Moradores de Itu impedem aumento de vereadores

Fonte: Facebook page "13 Bastam"

 

Como cidadãos de uma cidade de apenas 170 mil habitantes conseguiram impedir uma emenda que aumentaria o número de vereadores na Câmara de 13 para 19 e poderia elevar os gastos dos cofres públicos em cerca de 6.5 milhões de reais no período de quatro anos.

Uma pequena revolução aconteceu na cidade de Itu no início deste ano. Tudo começou quando a Câmera de Vereadores decidiu votar uma emenda para alterar o artigo 7º da Lei Orgânica, que estabelece o número de cadeiras do município. Segundo a lei atual, Itu tem 13 vereadores, mas o projeto indicava o aumento para 19 na próxima legislatura, que entrará em vigor em 2021.

A justificativa do projeto era baseada no Artigo 29 da Constituição Federal, juntamente com a Emenda nº 58 (inciso IV) que relaciona número de vereadores a habitantes de um município. Com uma população de 170,157 habitantes, de acordo com dados de 2017 do IBGE (Instituto Brasileiro de Geografia e Estatística), a casa poderia ter até 21 cadeiras. No entanto, o que estabelece de fato o número de vereadores é a Lei Orgânica do município, pois nela estão as diretrizes para os gastos do orçamento.

A lei, que seria votada no início de fevereiro, a princípio passaria sem grandes dificuldades. Em dezembro, 10 vereadores já haviam assinado o projeto. Foi quando moradores mobilizarem-se com um objetivo claro. E funcionou, a pressão popular fez com que 7 vereadores retirassem o seu nome do projeto.

Segundo Marco Lourencini, criador da página do Facebook “13 Bastam” e membro do Partido Novo de Itu, o grande recurso utilizado foi a mídia social. Após a divulgação de um arte chamada “Painel da Vergonha” na qual indicava vereadores que estavam a favor e contra à proposta, o movimento ganhou força. Em menos de 24 horas, as visualizações da página chegaram a 20,000 cliques. Um resultado mais do que considerável, contando que a cidade de Itu tem 122,838 eleitores registrados, segundo dados do TSE de maio de 2017.

Questionado por que o Partido Novo estava contra essa decisão mesmo sem nenhum vereador eleito em Itu, Lourencini afirmou “nós nos mobilizamos porque lutamos para a população não ter que carregar o peso da ineficiência e dos privilégios nas costas, dessa forma todas as nossas ações serão para diminuir esse fardo, mesmo que isso possa trazer momentaneamente mais dificuldades”.

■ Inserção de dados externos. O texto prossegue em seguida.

/-- Take a title frame whose REF is 0 out of the directory and free it (R348). -/
def State.removeTitleFrame (s : State) (f : Nat) : State :=
  (({ s with refs := tdel f s.refs }).unlist f).freeFrame f

/-- REF of a title frame falls by one; at 0 the frame leaves the directory and is freed (R348), once the bucket that
names it is not held (R359). -/
def State.lowerRef (s : State) (f : Nat) : State :=
  let r := tget s.refs f
  if r.ref = 0 then s
  else if r.ref = 1 then
    if s.bucketHeld f then { s with refs := tset s.refs f { r with ref := 0 } } else s.removeTitleFrame f
  else { s with refs := tset s.refs f { r with ref := r.ref - 1 } }

/-- Title frames whose REF has fallen to 0 and whose bucket is no longer held are removed (R359). -/
def State.removeUnused (s : State) : State :=
  (s.refs.filter (fun e => e.2.ref == 0 && e.2.listed)).foldl (fun (s : State) (e : Nat × RefRec) =>
    if s.bucketHeld e.1 then s else s.removeTitleFrame e.1) s

/-! ## Frame maps (R336) -/

/-- A frame-map entry. -/
structure FrameMap where
  sealed : Bool
  v : Bool
  mask : BitVec 4
  pframe : Nat
  sframe : Nat
  deriving DecidableEq, Repr, Inhabited

/-- Read a 16-byte frame-map word (R336); reserved bits must be 0 for it to be well-formed. -/
def FrameMap.ofNat (x : Nat) : FrameMap :=
  { sealed := bitsOf x 77 77 == 1, v := bitsOf x 76 76 == 1, mask := BitVec.ofNat 4 (bitsOf x 75 72),
    pframe := bitsOf x 71 36, sframe := bitsOf x 35 0 }

/-- The 16-byte word of a frame-map entry (R336). -/
def FrameMap.toNat (e : FrameMap) : Nat :=
  (if e.sealed then 2 ^ 77 else 0) + (if e.v then 2 ^ 76 else 0) + e.mask.toNat * 2 ^ 72 + e.pframe * 2 ^ 36 + e.sframe

/-- Entry `i` of a session's frame map. -/
def State.frameMap (s : State) (v i : Nat) : FrameMap := FrameMap.ofNat (s.word ((s.session v).fmBase + 16 * i) 16)

/-- Write entry `i` of a session's frame map: only the Manifest engine does (R336). -/
def State.setFrameMap (s : State) (v i : Nat) (e : FrameMap) : State :=
  s.engineWrite ((s.session v).fmBase + 16 * i) (leBytes 16 e.toNat)

/-- Does frame 0 stand in a session's entry as its private frame? It can be either kind (R347). -/
def State.zeroIsOwn (s : State) (v : Nat) : Bool := s.frameKind 0 == 3 && s.frameOwner 0 == v

/-- Does a valid entry of a session name PFRAME (R337)? With MASK ≠ 0 it names both frames; with MASK = 0 an OWN page's
SFRAME and a SHARED page's PFRAME are written 0. -/
def State.namesPrivate (s : State) (v : Nat) (e : FrameMap) : Bool :=
  e.v && (e.mask != 0 || e.pframe != 0 || (e.sframe == 0 && s.zeroIsOwn v))

/-- Does a valid entry of a session name SFRAME (R337)? See `State.namesPrivate`. -/
def State.namesShared (s : State) (v : Nat) (e : FrameMap) : Bool := e.v && (e.mask != 0 || !s.namesPrivate v e)

/-- A session's entries are given up: each SFRAME that a valid one names loses that reference (R348). -/
def State.dropRefs (s : State) (v : Nat) : State :=
  (List.range (s.session v).fmSize).foldl (fun s i =>
    let e := s.frameMap v i
    if s.namesShared v e then (s.setFrameMap v i default).lowerRef e.sframe else s) s

/-! ## Completion records (R379) -/

/-- Write a completion record into a queue's ring, then CQTAIL, then raise MSI-X vector 0 (R379). -/
def State.post (s : State) (q : Nat) (stamp : BitVec 16) (status kind : Nat) (detail : BitVec 32) (value : DWord) :
    State :=
  let x := s.queue q
  let at' := x.cqBase.toNat + 16 * (x.cqTail.toNat % 2 ^ x.qk)
  let bs := leBytes 2 stamp.toNat ++ leBytes 1 status ++ leBytes 1 kind ++ leBytes 4 detail.toNat ++ leBytes 8 value.toNat
  ({ s with hostMem := writeBytes s.hostMem at' bs }).setQueue q { x with cqTail := x.cqTail + 1, msix := x.msix + 1 }

/-- A command completes: its record is written and its queue is free for the next (R378, R379). -/
def State.reply (s : State) (q : Nat) (stamp : BitVec 16) (status : Nat) (detail : BitVec 32) : State :=
  let s := s.post q stamp status 0 detail 0
  s.setQueue q { s.queue q with busy := false }

/-- Complete the commands in progress that a test gives a status. -/
def State.finishCommands (s : State) (f : Waiting → Option Nat) : State :=
  s.commands.foldl (fun (s : State) (w : Waiting) =>
    match f w with
    | some status => ({ s with commands := s.commands.erase w }).reply w.q w.stamp status 0
    | none => s) s

/-- The session that a command names, when it takes one through its life (R17). -/
def commandSession : Instr → Option Nat
  | .sessMove _ v _ _ | .sessMoveExtend _ v _ _ | .sessEnd _ v | .sessEndPark _ v | .sessEndKill _ v => some v
  | .submit _ v _ _ _ | .streamSetStop _ v _ => some v
  | _ => none

/-- Does a command take a session out of service? -/
def isEnding : Instr → Bool
  | .sessEnd _ _ | .sessEndKill _ _ => true
  | _ => false

/-- The commands in progress of a session that is FREE again: those that end it are done, the others can no longer be
(status Busy), and what came in its own queue goes with the queue. -/
def State.finishSession (s : State) (v : Nat) : State :=
  let s := { s with commands := s.commands.filter (fun w => w.q != v) }
  s.finishCommands (fun w => if commandSession w.what = some v then some (if isEnding w.what then 0 else 1) else none)

/-- A trap report and its trap detail (R379, kinds 3 and 4). -/
def State.postTrap (s : State) (v agent : Nat) (r : TrapRecord) : State :=
  (s.post v 0 0 3 (BitVec.ofNat 32 agent) r.trapc).post v 0 0 4 r.trappc r.trapv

Para Susete Gomes Daronco, uma das fundadoras do Observatório Social de Itu, uma organização não-governamental focada na melhoria da gestão pública e transparência, a populacão não sabe a força que tem, mas é preciso agir de acordo com as normas e regulamentações para pressionar e fiscalizar os políticos. Daronco, que é não é filiada a nenhum partido político, é presença constante nas sessões da Câmara e também utilizou as redes sociais para divulgar informações e mobilizar pessoas.

Depois dessa repercussão, as assessorias dos vereadores começaram a entrar em contato com os representantes do “13 Bastam”, a pressão continuou para que eles reconsiderassem suas posições e se manifestassem publicamente. E aí as assinaturas começaram a cair, uma a uma. E uma manifestação foi organizada para o fim de janeiro. Até esse momento ainda não havia quórum suficiente para a retirada do projeto.

Dois dias antes do protesto, a organização recebeu a informação que a proposta seria retirada. Como não havia uma posição oficial, o grupo manteve a passeata. Com placas e cartazes dizendo “somos fiscais do povo”, “mais saúde e educação, menos vereadores”, moradores da estância foram às ruas firmando a posição.

Na primeira sessão da Câmara, os vereadores retiraram o projeto. Hoje o custo por mandato de somente um vereador na estância de Itu pode ultrapassar 1,1 milhão de reais contando apenas despesas salariais do vereador, um chefe de gabinete, dois assessores e incluindo o 13º salário. Seis vereadores a mais significaria um custo superior a 6,5 milhões de reais para os cofres públicos durante um período 4 anos.

Para Lourencini, a principal conquista deste movimento foi o começo de uma abertura para uma conversa clara e transparente com os vereadores.